When i run the script manually (same file, same working directory), it works fine.... the script even works when i invoke it manually using the same system function (its part of an inhouse library) as the service.

Also making the service invoke a batch file with just the importavhrr.exe and the enviroment variables also results in the importavhrr.exe hanging.

Service Sidewise: - Uses the same user account as the one i logged in with - The python script sets around 30-40 envrioment variables for ERDAS - All the enviroment variables are properly set(dumping the enviroment variables when the script is first run, and comparing them to what i get when i print the messages) - Passing the enviroment variables into the subprocess.Popen() yields the same results - The company refuses to help us because they don't support running programs from command line (however it works fine when a user does it, just not a service) - Running the service in debug mode works fine. - I HAVE rebooted the machine.

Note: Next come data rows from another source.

-- ==== Sys2Proof/Tests/Slice0.lean ====
section
/-!
SUPPORT. Tests, as named theorems. Expected results come from the spec: the texts from its Format lines and examples, the values
from the vectors of 95_test_vectors.md (its section is named beside each), the refusals from R75 and R77. After the tests
stand the witnesses: for each statement with hypotheses, a state and operands that meet them together.
-/

namespace Sys2Proof.Tests

open Sys2Proof.Machine Sys2Proof.Claims

-- One theorem is checked after the other: the kernel evaluations below would else each hold a thread while they wait.
set_option Elab.async false

/-! ### Small states and readings -/

/-- A launch in which the bytes from 0x1000 to 0x1FFF are allocated, the Shared window is 0x5000 to 0x5FFF, and the page at
0x8000 is allocated and sparse. -/
def smallLaunch : Launch :=
  { Launch.reset with allocated := [⟨0x1000, 0x1000⟩, ⟨0x8000, 0x1000⟩], sharedWindow := [⟨0x5000, 0x1000⟩], sparsePages := [8] }

/-- A thread with the registers given and P0 alone true. -/
def smallThread (regs : Store 32) : Thread := { Thread.reset with regs := regs, preds := Thread.reset.preds.set 0 true }

/-- One thread in the small launch. -/
def small (mem : Memory) (regs : Store 32) : State :=
  { State.reset with mem := mem, launch := smallLaunch, threads := [smallThread regs] }

/-- No annotation, no guard, no `.E`. -/
def plain : Common := ⟨Guard.always, false, Opex.none⟩

/-- The word at 0x1000 and R0 after a word `m` stood there, R4 held `b`, R5 held `c` and R2 the address. -/
def run32 (i : Instr) (m b c : Word) : Option (Word × Word) :=
  match exec i (small (write32 [] 0x1000 m) (writeReg (writeReg (writeReg [] (.r 2) 0x1000#32) (.r 4) b) (.r 5) c)) with
  | .next s => s.thread.map fun th => (read32 s.mem 0x1000, readReg th.regs (.r 0))
  | _ => none

/-- The doubleword at 0x1000 and the pair R0 after a doubleword `m` stood there, the pair R4 held `b`, R6 held `c` and R2 the address. -/
def run64 (i : Instr) (m b c : DWord) : Option (DWord × DWord) :=
  match exec i (small (write64 [] 0x1000 m) (writePair (writePair (writeReg [] (.r 2) 0x1000#32) (.r 4) b) (.r 6) c)) with
  | .next s => s.thread.map fun th => (read64 s.mem 0x1000, readPair th.regs (.r 0))
  | _ => none

/-- The three forms of an operation, all at 0x1000. -/
def threeForms (ri : RiForm) (ab : AbsForm) (sp : SpForm) : List Instr :=
  [ri plain (.r 0) (.r 2) 0#20 (.r 4), ab plain (.r 0) 0x1000#20 (.r 4), sp plain .pt (.r 0) (.r 2) (.r 4)]

/-- In each form the word stored is the one given, and R0 receives the word that stood in memory. -/
def stores32 (ri : RiForm) (ab : AbsForm) (sp : SpForm) (vs : List (Word × Word × Word)) : Bool :=
  vs.all fun v => (threeForms ri ab sp).all fun i => run32 i v.1 v.2.1 0#32 == some (v.2.2, v.1)

/-- The same on doublewords. -/
def stores64 (ri : RiForm) (ab : AbsForm) (sp : SpForm) (vs : List (DWord × DWord × DWord)) : Bool :=
  vs.all fun v => (threeForms ri ab sp).all fun i => run64 i v.1 v.2.1 0#64 == some (v.2.2, v.1)

/-! ### Decoding: one statement for each row of the opcode table (R51 to R56), with the instruction it stands for -/

/-- Statements of ADD. -/
def addTexts : List (String × Instr) :=
  [("ATOM.ADD.U32 R0, [R2 + 16], R9;", .addU32Ri ⟨Guard.always, false, Opex.none⟩ (.r 0) (.r 2) 0x00010#20 (.r 9)),
   ("@P0 ATOM.E.ADD.U32 R4, [0x1008], R9 &req_5 &rd0 &wr1 ?2;", .addU32Abs ⟨⟨false, .p 0⟩, true, ⟨5#6, some 0, some 1, some 2⟩⟩ (.r 4) 0x01008#20 (.r 9)),
   ("@!P1 ATOM.ADD P2, R6, [R2], R9;", .addU32Sp ⟨⟨true, .p 1⟩, false, Opex.none⟩ (.p 2) (.r 6) (.r 2) (.r 9)),
   ("@PT ATOM.ADD.S32 R0, [R2], R9 &wr3;", .addS32Ri ⟨Guard.always, false, ⟨0#6, none, some 3, none⟩⟩ (.r 0) (.r 2) 0x00000#20 (.r 9)),
   ("ATOM.E.ADD.S32 R4, [4112], R9;", .addS32Abs ⟨Guard.always, true, Opex.none⟩ (.r 4) 0x01010#20 (.r 9)),
   ("@P0 ATOM.ADD.S32 PT, RZ, [R2], R9;", .addS32Sp ⟨⟨false, .p 0⟩, false, Opex.none⟩ .pt .rz (.r 2) (.r 9)),
   ("@!P1 ATOM.ADD.U64 R0, [R2 - 8], R12 &req_5 &rd0 &wr1 ?2;", .addU64Ri ⟨⟨true, .p 1⟩, false, ⟨5#6, some 0, some 1, some 2⟩⟩ (.r 0) (.r 2) 0xFFFF8#20 (.r 12)),
   ("@PT ATOM.E.ADD.64 R4, [0x1ff8], R12;", .addU64Abs ⟨Guard.always, true, Opex.none⟩ (.r 4) 0x01FF8#20 (.r 12)),
   ("ATOM.ADD.U64 P0, R6, [R2], R12 &wr3;", .addU64Sp ⟨Guard.always, false, ⟨0#6, none, some 3, none⟩⟩ (.p 0) (.r 6) (.r 2) (.r 12)),
   ("@P0 ATOM.ADD.F32.FTZ.RN R0, [R2 + 0x20], R9;", .addF32Ri ⟨⟨false, .p 0⟩, false, Opex.none⟩ (.r 0) (.r 2) 0x00020#20 (.r 9)),
   ("@!P1 ATOM.E.ADD.F32.FTZ.RN R4, [0x1008], R9;", .addF32Abs ⟨⟨true, .p 1⟩, true, Opex.none⟩ (.r 4) 0x01008#20 (.r 9)),
   ("@PT ATOM.ADD.F32.FTZ.RN P6, R6, [R2], R9 &req_5 &rd0 &wr1 ?2;", .addF32Sp ⟨Guard.always, false, ⟨5#6, some 0, some 1, some 2⟩⟩ (.p 6) (.r 6) (.r 2) (.r 9)),
   ("ATOM.ADD.F16x2.RN R0, [R2 + 16], R9;", .addF16x2Ri ⟨Guard.always, false, Opex.none⟩ (.r 0) (.r 2) 0x00010#20 (.r 9)),
   ("@P0 ATOM.E.ADD.F16x2.RN R4, [4112], R9 &wr3;", .addF16x2Abs ⟨⟨false, .p 0⟩, true, ⟨0#6, none, some 3, none⟩⟩ (.r 4) 0x01010#20 (.r 9)),
   ("@!P1 ATOM.ADD.F16x2.RN P2, R6, [R2], R9;", .addF16x2Sp ⟨⟨true, .p 1⟩, false, Opex.none⟩ (.p 2) (.r 6) (.r 2) (.r 9)),
   ("@PT ATOM.ADD.F64.RN R0, [R2], R12;", .addF64Ri ⟨Guard.always, false, Opex.none⟩ (.r 0) (.r 2) 0x00000#20 (.r 12)),
   ("ATOM.E.ADD.F64.RN RZ, [0x1ff8], R12 &req_5 &rd0 &wr1 ?2;", .addF64Abs ⟨Guard.always, true, ⟨5#6, some 0, some 1, some 2⟩⟩ .rz 0x01FF8#20 (.r 12)),
   ("@P0 ATOM.ADD.F64.RN PT, R6, [R2], R12;", .addF64Sp ⟨⟨false, .p 0⟩, false, Opex.none⟩ .pt (.r 6) (.r 2) (.r 12))]

theorem test_decode_add : (addTexts.all fun p => decide (decode (text p.1) = .ok p.2)) = true := by decide +kernel

/-- Statements of MIN. -/
def minTexts : List (String × Instr) :=
  [("@!P1 ATOM.MIN.32 R0, [R2 - 8], R9 &wr3;", .minU32Ri ⟨⟨true, .p 1⟩, false, ⟨0#6, none, some 3, none⟩⟩ (.r 0) (.r 2) 0xFFFF8#20 (.r 9)),
   ("@PT ATOM.E.MIN.U32 R4, [0x1008], R9;", .minU32Abs ⟨Guard.always, true, Opex.none⟩ (.r 4) 0x01008#20 (.r 9)),
   ("ATOM.MIN.U32 P0, R6, [R2], R9;", .minU32Sp ⟨Guard.always, false, Opex.none⟩ (.p 0) (.r 6) (.r 2) (.r 9)),
   ("@P0 ATOM.MIN.S32 R0, [R2 + 0x20], R9 &req_5 &rd0 &wr1 ?2;", .minS32Ri ⟨⟨false, .p 0⟩, false, ⟨5#6, some 0, some 1, some 2⟩⟩ (.r 0) (.r 2) 0x00020#20 (.r 9)),
   ("@!P1 ATOM.E.MIN.S32 R4, [4112], R9;", .minS32Abs ⟨⟨true, .p 1⟩, true, Opex.none⟩ (.r 4) 0x01010#20 (.r 9)),
   ("@PT ATOM.MIN.S32 P6, R6, [R2], R9 &wr3;", .minS32Sp ⟨Guard.always, false, ⟨0#6, none, some 3, none⟩⟩ (.p 6) (.r 6) (.r 2) (.r 9)),
   ("ATOM.MIN.U64 R0, [R2 + 16], R12;", .minU64Ri ⟨Guard.always, false, Opex.none⟩ (.r 0) (.r 2) 0x00010#20 (.r 12)),
   ("@P0 ATOM.E.MIN.U64 R4, [0x1ff8], R12;", .minU64Abs ⟨⟨false, .p 0⟩, true, Opex.none⟩ (.r 4) 0x01FF8#20 (.r 12)),
   ("@!P1 ATOM.MIN.U64 P2, R6, [R2], R12 &req_5 &rd0 &wr1 ?2;", .minU64Sp ⟨⟨true, .p 1⟩, false, ⟨5#6, some 0, some 1, some 2⟩⟩ (.p 2) (.r 6) (.r 2) (.r 12)),
   ("@PT ATOM.MIN.S64 RZ, [R2], R12;", .minS64Ri ⟨Guard.always, false, Opex.none⟩ .rz (.r 2) 0x00000#20 (.r 12)),
   ("ATOM.E.MIN.S64 R4, [0x1008], R12 &wr3;", .minS64Abs ⟨Guard.always, true, ⟨0#6, none, some 3, none⟩⟩ (.r 4) 0x01008#20 (.r 12)),
   ("@P0 ATOM.MIN.S64 PT, R6, [R2], R12;", .minS64Sp ⟨⟨false, .p 0⟩, false, Opex.none⟩ .pt (.r 6) (.r 2) (.r 12)),
   ("@!P1 ATOM.MIN.F16x2.RN R0, [R2 - 8], R9;", .minF16x2Ri ⟨⟨true, .p 1⟩, false, Opex.none⟩ (.r 0) (.r 2) 0xFFFF8#20 (.r 9)),
   ("@PT ATOM.E.MIN.F16x2.RN R4, [4112], R9 &req_5 &rd0 &wr1 ?2;", .minF16x2Abs ⟨Guard.always, true, ⟨5#6, some 0, some 1, some 2⟩⟩ (.r 4) 0x01010#20 (.r 9)),
   ("ATOM.MIN.F16x2.RN P0, R6, [R2], R9;", .minF16x2Sp ⟨Guard.always, false, Opex.none⟩ (.p 0) (.r 6) (.r 2) (.r 9))]

theorem test_decode_min : (minTexts.all fun p => decide (decode (text p.1) = .ok p.2)) = true := by decide +kernel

I am at a loss here, i think (and fear) that the ERDAS executable is making some sort of error message window popup, however i have looked, and looked and can't find any sort of way to see what the service sees. I have been trying to figure this out for almost a week now so yeah.

EDIT

I grabbed the recommended Process Explorer, and looking at the stack thread i have this:

<snip ntoskrnl calls>
ntdll.dll!KiFastSystemCallRet
ntdll.dll!RtlSetLastWin32ErrorAndNtStatusFromNtStatus+0x301
kernel32.dll!GetModuleHandleA+0xdf

After waiting a few minutes, it changes to this:

<snip ntoskrnl calls>
ntdll.dll!KiFastSystemCallRet
USER32.dll!ScrollWindowEx+0x121d
USER32.dll!SoftModalMessageBox+0x6f8
USER32.dll!MessageBoxTimeoutW+0x1d9
USER32.dll!MessageBoxTimeoutW+0x5b
USER32.dll!MessageBoxTimeoutA+0x9c
USER32.dll!MessageBoxExA+0x1b
USER32.dll!MessageBoxA+0x45
elib.dll!esmg_GetLocalTapesDB+0x23b
elib.dll!esmg_LogMessageFunc+0x13a

Well it is trying to show a window, i presume. I don't know anything about their behaviour to see what could be causing esmg_LogMessageFunc to crash. That function is part of their dev tools, which i have 0 access to. Furthermore i have never actually seen erdas log anything.

回答1:

Trying to use any Windows API calls that assume access to the windowstation will cause problems in the security context of a service.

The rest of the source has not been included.